[Collected data entries]
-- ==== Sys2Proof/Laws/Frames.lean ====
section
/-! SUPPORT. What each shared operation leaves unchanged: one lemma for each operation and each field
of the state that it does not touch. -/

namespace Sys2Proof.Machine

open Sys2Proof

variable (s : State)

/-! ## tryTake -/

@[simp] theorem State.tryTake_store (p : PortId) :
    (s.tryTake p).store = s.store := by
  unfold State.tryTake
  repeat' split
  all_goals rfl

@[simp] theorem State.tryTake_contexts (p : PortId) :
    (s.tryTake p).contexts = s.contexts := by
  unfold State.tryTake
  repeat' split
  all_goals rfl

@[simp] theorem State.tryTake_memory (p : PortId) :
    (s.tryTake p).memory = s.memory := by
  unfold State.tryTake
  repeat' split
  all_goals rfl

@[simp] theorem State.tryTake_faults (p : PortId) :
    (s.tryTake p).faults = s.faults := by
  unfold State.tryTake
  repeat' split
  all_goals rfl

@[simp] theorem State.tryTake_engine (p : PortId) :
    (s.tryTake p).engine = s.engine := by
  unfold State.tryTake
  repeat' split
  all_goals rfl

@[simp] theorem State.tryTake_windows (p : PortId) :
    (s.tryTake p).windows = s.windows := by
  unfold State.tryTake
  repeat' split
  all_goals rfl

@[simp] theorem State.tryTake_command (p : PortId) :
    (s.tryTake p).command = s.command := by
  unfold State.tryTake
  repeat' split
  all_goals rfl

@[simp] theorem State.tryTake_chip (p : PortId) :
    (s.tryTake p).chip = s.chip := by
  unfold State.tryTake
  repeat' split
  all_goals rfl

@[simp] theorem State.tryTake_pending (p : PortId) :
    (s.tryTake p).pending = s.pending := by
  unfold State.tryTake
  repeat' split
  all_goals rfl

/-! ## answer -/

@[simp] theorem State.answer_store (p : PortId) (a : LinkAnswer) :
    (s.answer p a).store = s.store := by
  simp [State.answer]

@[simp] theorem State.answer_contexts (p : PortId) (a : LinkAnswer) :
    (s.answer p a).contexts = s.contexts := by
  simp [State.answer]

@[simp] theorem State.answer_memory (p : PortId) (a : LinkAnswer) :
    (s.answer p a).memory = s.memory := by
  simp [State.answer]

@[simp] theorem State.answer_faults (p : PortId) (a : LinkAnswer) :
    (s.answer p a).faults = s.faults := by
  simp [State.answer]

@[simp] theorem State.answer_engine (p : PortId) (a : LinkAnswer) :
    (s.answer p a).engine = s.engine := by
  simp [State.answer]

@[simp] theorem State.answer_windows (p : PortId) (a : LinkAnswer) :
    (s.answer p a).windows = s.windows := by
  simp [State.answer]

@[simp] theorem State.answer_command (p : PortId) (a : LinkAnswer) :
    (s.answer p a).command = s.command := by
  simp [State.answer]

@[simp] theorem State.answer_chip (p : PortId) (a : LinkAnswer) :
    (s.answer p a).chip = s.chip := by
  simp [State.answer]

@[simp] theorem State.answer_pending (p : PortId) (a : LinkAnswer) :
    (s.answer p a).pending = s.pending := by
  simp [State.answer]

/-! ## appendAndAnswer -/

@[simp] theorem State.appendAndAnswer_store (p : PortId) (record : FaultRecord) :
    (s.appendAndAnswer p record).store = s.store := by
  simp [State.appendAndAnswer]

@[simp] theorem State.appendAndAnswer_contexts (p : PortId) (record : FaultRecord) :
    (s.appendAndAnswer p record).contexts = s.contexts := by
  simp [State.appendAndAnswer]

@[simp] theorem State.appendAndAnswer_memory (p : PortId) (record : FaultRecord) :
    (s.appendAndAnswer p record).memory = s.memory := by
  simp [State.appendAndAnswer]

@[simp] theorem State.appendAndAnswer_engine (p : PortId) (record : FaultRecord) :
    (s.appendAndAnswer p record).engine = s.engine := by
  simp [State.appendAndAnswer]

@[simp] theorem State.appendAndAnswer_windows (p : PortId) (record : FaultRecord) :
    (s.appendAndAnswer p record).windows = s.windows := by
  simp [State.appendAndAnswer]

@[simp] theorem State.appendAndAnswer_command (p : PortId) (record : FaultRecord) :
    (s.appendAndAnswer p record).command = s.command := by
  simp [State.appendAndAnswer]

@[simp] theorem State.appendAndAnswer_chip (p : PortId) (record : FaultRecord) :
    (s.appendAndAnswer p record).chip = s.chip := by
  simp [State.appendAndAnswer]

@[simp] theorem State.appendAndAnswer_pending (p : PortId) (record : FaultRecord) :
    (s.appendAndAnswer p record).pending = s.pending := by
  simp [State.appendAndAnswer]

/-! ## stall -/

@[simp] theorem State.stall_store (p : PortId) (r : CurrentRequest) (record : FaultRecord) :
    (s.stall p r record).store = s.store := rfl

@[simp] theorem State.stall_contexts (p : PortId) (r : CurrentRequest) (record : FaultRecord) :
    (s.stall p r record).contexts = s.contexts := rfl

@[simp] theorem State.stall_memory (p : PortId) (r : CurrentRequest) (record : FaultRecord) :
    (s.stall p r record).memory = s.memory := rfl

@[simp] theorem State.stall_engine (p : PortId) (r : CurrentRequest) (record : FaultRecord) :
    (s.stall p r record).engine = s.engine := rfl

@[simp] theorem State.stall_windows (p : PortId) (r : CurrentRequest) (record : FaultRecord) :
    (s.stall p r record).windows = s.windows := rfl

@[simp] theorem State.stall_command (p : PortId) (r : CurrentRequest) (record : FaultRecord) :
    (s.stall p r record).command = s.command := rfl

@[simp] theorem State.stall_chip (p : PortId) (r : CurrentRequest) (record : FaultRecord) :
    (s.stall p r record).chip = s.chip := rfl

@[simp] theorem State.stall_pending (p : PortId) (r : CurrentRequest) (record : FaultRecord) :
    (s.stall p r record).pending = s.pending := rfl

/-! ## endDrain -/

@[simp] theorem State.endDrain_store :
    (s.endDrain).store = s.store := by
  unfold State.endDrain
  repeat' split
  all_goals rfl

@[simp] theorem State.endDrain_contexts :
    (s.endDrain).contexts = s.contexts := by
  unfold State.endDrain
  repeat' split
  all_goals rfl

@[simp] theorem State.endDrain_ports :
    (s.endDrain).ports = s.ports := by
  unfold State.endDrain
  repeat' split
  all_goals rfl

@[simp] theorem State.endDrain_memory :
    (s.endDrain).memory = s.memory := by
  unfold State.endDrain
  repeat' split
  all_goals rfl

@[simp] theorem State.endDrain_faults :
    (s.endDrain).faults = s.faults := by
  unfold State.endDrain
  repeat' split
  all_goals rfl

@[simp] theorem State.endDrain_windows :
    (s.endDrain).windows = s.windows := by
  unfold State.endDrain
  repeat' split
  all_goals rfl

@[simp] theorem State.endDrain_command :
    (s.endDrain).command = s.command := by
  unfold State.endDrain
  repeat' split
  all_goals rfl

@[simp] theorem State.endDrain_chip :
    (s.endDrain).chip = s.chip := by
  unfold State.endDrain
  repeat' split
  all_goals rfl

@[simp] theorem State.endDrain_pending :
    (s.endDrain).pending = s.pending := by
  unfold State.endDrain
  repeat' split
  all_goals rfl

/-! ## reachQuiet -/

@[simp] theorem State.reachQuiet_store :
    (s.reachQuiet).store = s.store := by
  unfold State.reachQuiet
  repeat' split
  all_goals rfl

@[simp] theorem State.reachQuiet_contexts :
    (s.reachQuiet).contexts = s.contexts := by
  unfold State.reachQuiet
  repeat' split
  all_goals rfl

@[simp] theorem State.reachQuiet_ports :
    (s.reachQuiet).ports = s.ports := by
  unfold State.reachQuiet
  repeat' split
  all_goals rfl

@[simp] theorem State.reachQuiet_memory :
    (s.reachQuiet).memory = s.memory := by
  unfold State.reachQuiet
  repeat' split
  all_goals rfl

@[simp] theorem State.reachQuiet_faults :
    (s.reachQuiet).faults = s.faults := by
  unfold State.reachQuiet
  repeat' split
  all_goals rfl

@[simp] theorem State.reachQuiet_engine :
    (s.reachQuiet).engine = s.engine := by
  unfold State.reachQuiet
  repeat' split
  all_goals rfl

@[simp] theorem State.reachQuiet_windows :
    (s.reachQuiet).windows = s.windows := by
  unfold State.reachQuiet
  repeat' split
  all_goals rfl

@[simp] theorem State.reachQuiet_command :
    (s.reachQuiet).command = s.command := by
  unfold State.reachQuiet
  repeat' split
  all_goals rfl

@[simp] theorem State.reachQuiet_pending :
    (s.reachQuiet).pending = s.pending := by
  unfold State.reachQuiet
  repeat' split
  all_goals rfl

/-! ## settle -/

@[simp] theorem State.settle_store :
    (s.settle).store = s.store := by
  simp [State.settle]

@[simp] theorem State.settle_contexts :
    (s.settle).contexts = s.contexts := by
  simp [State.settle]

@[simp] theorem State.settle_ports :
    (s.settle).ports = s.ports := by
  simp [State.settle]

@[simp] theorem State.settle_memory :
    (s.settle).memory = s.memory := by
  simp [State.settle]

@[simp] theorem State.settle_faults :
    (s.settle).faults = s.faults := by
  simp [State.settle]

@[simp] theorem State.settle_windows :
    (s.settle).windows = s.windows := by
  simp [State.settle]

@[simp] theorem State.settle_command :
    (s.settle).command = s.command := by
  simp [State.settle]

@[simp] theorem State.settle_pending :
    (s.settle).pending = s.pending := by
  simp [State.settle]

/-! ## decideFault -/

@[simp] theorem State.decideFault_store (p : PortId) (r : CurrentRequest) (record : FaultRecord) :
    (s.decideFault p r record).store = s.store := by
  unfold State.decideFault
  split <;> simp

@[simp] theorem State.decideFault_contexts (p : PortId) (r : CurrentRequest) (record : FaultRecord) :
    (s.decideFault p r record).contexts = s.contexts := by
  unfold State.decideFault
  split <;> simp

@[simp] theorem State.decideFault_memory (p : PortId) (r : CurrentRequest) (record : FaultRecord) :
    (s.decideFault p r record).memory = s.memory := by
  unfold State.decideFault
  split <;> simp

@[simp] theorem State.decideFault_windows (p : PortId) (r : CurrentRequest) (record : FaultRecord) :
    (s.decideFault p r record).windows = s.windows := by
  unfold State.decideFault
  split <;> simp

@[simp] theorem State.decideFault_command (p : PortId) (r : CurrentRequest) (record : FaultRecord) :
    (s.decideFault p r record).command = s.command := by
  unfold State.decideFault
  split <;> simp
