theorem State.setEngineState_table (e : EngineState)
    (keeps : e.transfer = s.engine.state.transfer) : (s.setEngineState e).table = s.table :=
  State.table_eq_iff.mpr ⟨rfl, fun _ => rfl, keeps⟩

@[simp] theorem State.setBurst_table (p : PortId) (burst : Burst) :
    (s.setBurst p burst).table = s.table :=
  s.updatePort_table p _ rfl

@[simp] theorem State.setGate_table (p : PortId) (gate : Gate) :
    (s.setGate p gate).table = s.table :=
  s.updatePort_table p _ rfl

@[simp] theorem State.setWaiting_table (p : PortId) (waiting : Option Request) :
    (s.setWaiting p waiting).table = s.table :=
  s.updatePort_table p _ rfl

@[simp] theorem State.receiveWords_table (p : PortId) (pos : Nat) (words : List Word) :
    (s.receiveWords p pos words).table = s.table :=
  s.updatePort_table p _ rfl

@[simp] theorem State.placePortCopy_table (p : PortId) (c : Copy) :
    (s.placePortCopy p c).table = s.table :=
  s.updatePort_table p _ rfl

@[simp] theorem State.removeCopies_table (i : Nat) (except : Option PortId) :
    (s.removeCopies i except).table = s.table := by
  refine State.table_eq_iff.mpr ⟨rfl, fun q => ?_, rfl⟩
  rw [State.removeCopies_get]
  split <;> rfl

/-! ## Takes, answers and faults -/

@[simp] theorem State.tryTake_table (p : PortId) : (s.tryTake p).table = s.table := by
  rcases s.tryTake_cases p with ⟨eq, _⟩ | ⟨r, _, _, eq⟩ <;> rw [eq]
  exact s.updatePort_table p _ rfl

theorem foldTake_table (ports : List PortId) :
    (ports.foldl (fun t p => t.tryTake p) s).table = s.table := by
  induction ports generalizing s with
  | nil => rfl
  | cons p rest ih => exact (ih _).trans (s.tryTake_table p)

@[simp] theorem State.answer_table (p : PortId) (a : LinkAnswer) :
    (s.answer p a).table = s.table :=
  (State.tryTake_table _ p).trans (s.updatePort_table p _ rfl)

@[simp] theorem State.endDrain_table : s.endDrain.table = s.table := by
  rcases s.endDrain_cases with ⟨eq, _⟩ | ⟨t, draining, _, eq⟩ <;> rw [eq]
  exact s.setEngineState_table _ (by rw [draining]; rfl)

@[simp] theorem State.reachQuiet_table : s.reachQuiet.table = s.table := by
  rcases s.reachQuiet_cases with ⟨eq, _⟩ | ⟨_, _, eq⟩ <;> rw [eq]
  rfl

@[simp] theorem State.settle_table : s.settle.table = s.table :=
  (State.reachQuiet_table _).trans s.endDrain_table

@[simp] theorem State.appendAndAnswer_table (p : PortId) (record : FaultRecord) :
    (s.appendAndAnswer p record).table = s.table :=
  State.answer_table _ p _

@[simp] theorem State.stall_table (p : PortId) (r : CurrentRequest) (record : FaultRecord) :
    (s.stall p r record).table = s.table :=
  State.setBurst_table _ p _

**WHAT YOU SHOULD DO**
Copy, from the data above, every line where the word "rcases" appears.

**PROBLEM SOLUTION**
  rcases s.tryTake_cases p with ⟨eq, _⟩ | ⟨r, _, _, eq⟩ <;> rw [eq]
  rcases s.endDrain_cases with ⟨eq, _⟩ | ⟨t, draining, _, eq⟩ <;> rw [eq]
  rcases s.reachQuiet_cases with ⟨eq, _⟩ | ⟨_, _, eq⟩ <;> rw [eq]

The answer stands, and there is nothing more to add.